A whole delivery pipeline was automated for the staging environment. The pipeline started whenever a new piece of code (pull request) was merged. When tests passed, a Docker image build process started and a created image was pushed to Docker Hub. A reason for pushing the image to Docker Hub was to be able to deploy every version of a service. This was helpful when we needed to debug or find bugs in a particular version. Pushing the image to AWS S3 bucket allowed us to use AWS CodePipeline to finish our deployment process.

Delivering code to production was semi automated. A trigger wasn’t connected to the Version Control System, but it was the only manual step (company’s internal policy). Every programmer could deploy new version via AWS CLI tools. When the change was tested on the staging environment a programmer used AWS CLI to start a CodePipeline process. This process picked the current Docker image from AWS S3 bucket and deployed it to both environments (sandbox and production) at once.


The system contained many services that are written in a few languages (for historical reasons). Most of the services are written in Clojure and as we (as a team from Flexiana working on this system) are experts in Clojure the decision was taken to stick with it. The backend and frontend were built by the same team, so we decided to stick with the same language and ClojureScript was chosen for the frontend.

We have already done a few frontends with ClojureScript with well-known libraries. The main libraries that were chosen as follows:

  • Reagent for UI layer. It’s a tiny wrapper around ReactJS.
  • Re-frame for frontend architecture. It defines a common way to handle events and side effects in the application. Generally it’s the same as Flux in Javascript.

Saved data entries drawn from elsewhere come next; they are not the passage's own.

-- ==== Sys2Proof/Machine/Alu.lean ====
section
/-! DEFINITION. Register load, arithmetic, logic, shift and random (43_alu.md). Operands are read before anything is
written; a flag writer writes the result first and the flag second (R140). -/

namespace Sys2Proof.Machine

/-- LoadValue (R141). -/
def execLoadValue (x : Reg) (kk : Byte) (s : State) : Host.Outcome State Fault Refusal := .next (writeV s x kk)

/-- AddValue (R142): the flag has inverted polarity. -/
def execAddValue (x : Reg) (kk : Byte) (s : State) : Host.Outcome State Fault Refusal :=
  .next (writeResultThenFlag s x (readV s x + kk) (noCarryFlag (readV s x) kk))

/-- Copy (R143). -/
def execCopy (x y : Reg) (s : State) : Host.Outcome State Fault Refusal := .next (writeV s x (readV s y))

/-- Or (R144): `V[15]` is left as it was (decision D10, notes/assumptions/9.md). -/
def execOr (x y : Reg) (s : State) : Host.Outcome State Fault Refusal := .next (writeV s x (readV s x ||| readV s y))

/-- And (R145). -/
def execAnd (x y : Reg) (s : State) : Host.Outcome State Fault Refusal := .next (writeV s x (readV s x &&& readV s y))

/-- Xor (R146). -/
def execXor (x y : Reg) (s : State) : Host.Outcome State Fault Refusal := .next (writeV s x (readV s x ^^^ readV s y))

/-- AddRegister (R147): no carry in. -/
def execAddRegister (x y : Reg) (s : State) : Host.Outcome State Fault Refusal :=
  .next (writeResultThenFlag s x (readV s x + readV s y) (carryFlag (readV s x) (readV s y)))

/-- SubtractVxVy (R148): `V[x] - V[y]`. -/
def execSubtractVxVy (x y : Reg) (s : State) : Host.Outcome State Fault Refusal :=
  .next (writeResultThenFlag s x (readV s x - readV s y) (noBorrowFlag (readV s x) (readV s y)))

/-- ShiftRight (R149): `V[x]` in place; `y` is carried and not used (decision D7, notes/assumptions/6.md). -/
def execShiftRight (x _y : Reg) (s : State) : Host.Outcome State Fault Refusal :=
  .next (writeResultThenFlag s x (readV s x >>> 1) (lowBitFlag (readV s x)))

/-- SubtractVyVx (R150): `V[y] - V[x]`, to `V[x]`. -/
def execSubtractVyVx (x y : Reg) (s : State) : Host.Outcome State Fault Refusal :=
  .next (writeResultThenFlag s x (readV s y - readV s x) (noBorrowFlag (readV s y) (readV s x)))

/-- ShiftLeft (R151): `V[x]` in place; `y` is carried and not used (decision D7, notes/assumptions/6.md). -/
def execShiftLeft (x _y : Reg) (s : State) : Host.Outcome State Fault Refusal :=
  .next (writeResultThenFlag s x (readV s x <<< 1) (highBitFlag (readV s x)))

/-- Random (R153): `V[x] <- rnd AND kk`; the byte is the free value of this draw (notes/assumptions/25.md). -/
def execRandom (x : Reg) (kk : Byte) (s : State) : Host.Outcome State Fault Refusal :=
  .next (writeV (countDraw s) x (Config.randomByte s.draws &&& kk))

end Sys2Proof.Machine
end

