-- ==== Sys2Proof/Machine/Display.lean ====
section
/-! DEFINITION. Display (45_display.md). -/

namespace Sys2Proof.Machine

/-- ClearScreen (R170): `V[15]` is not written. -/
def execClearScreen (s : State) : Host.Outcome State Fault Refusal := .next { s with screen := blankScreen }

/-- The screen and the collision after the sprite `rows` is drawn with `V[x] = bx`, `V[y] = byy` (R171, R172). -/
def drawSprite (scr : Screen) (bx byy : Byte) (rows : List Byte) : Screen × Bool :=
  (spritePixels bx byy 0 rows).foldl drawPixel (scr, false)

/-- Draw (R172): coordinates are read before `V[15]` is written; the span check precedes every pixel. -/
def execDraw (x y : Reg) (n : SpriteLen) (s : State) : Host.Outcome State Fault Refusal :=
  let drawn := drawSprite s.screen (readV s x) (readV s y) (loadAtIndex s n.val)
  withSpan s n.val (writeV { s with screen := drawn.1 } flagReg (collisionFlag drawn.2))

end Sys2Proof.Machine
end

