-- ==== Sys2Proof/Machine/Cycle.lean ====
section
/-! DEFINITION. The step cycle (40_step_cycle.md R100 to R110): bounds check, fetch and decode, the blocking test, the
advance, the effect, the timers. -/

namespace Sys2Proof.Machine

/-- The error kind a decoding failure is reported as (R103). The step hands the decoder a whole word, so `truncated`
never arises; it is reported as the opcode 0. -/
def faultOfDecode : DecodeError → Fault
  | .invalidInstruction op => .invalidInstruction op
  | .truncated => .invalidInstruction 0

/-- One step of a machine whose `TIMER_DIVIDER` is `n` (R108). -/
def stepWith (n : Nat) (s : State) : Host.Outcome State Fault Refusal :=
  if pcOutOfBounds s then raise (.programCounterOutOfBounds s.pc)
  else
    match decodeWord (fetchOpcode s) with
    | .error e => raise (faultOfDecode e)
    | .ok i => if blocks i s then .next s else thenUpdate (exec i (advancePc s)) (updateTimersWith n)

/-- `s` with two bytes stored where the next step fetches (R102). With `PC ≥ 4095` no step fetches (R101), and nothing is
changed (notes/assumptions/27.md). -/
def placeAtPc (s : State) (bytes : List Byte) : State :=
  if pcOutOfBounds s then s else { s with mem := s.mem.writeBytes s.pc.toNat bytes }

end Sys2Proof.Machine
end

As professionals we know that quality of a code matters not only at the time of development, but mostly when doing maintenance. To keep the quality of the code we used extreme programming, pair programming, code reviews and other methodologies. As automated quality checkers we used the following tools:

  • Cloverage a code coverage tool that shows what code is not covered in tests.
  • Kibit a code linter tool that checks  if an expression of piece of code could be simplified/replaced by Clojure core function.
  • Eastwood a code linter that checks code for suspicious expressions.

As a session storage Redis was chosen for two main reasons:

  1. We have a good experience with this in-memory key-value storage
  2. To keep the technology stack consistent and small as possible (Redis is used in other services)

Next steps

The delivery pipeline described in previous chapters is fine for a short time to market but of course it still can be improved. For the client it is important to have a delivery time as small as possible. So our next step could be to split the delivery pipeline for backend and frontend. The frontend can be built and deployed separately, directly to an AWS S3 bucket. AWS S3 is a key-value storage that allows fast serving of a static content. By splitting the delivery pipeline the time taken to build and test the backend could be cut-off.


Our goals were to deliver an MVP of Self-care application with a short time to market. We knew that the application would be here for a long time so our architecture was focused on preparing a solid and stable code for ongoing improvements.

The delivery pipeline was designed for a short time to market when adding new features. This approach allowed us to do small many deploys during the day without an outage. The application was delivered to production within weeks.

The customer was satisfied not only with the quality of the delivery but especially with the whole process. So we currently continue on new features for the self-care and process end-users feedback. The new features are integrations with other banks and also UI improvements.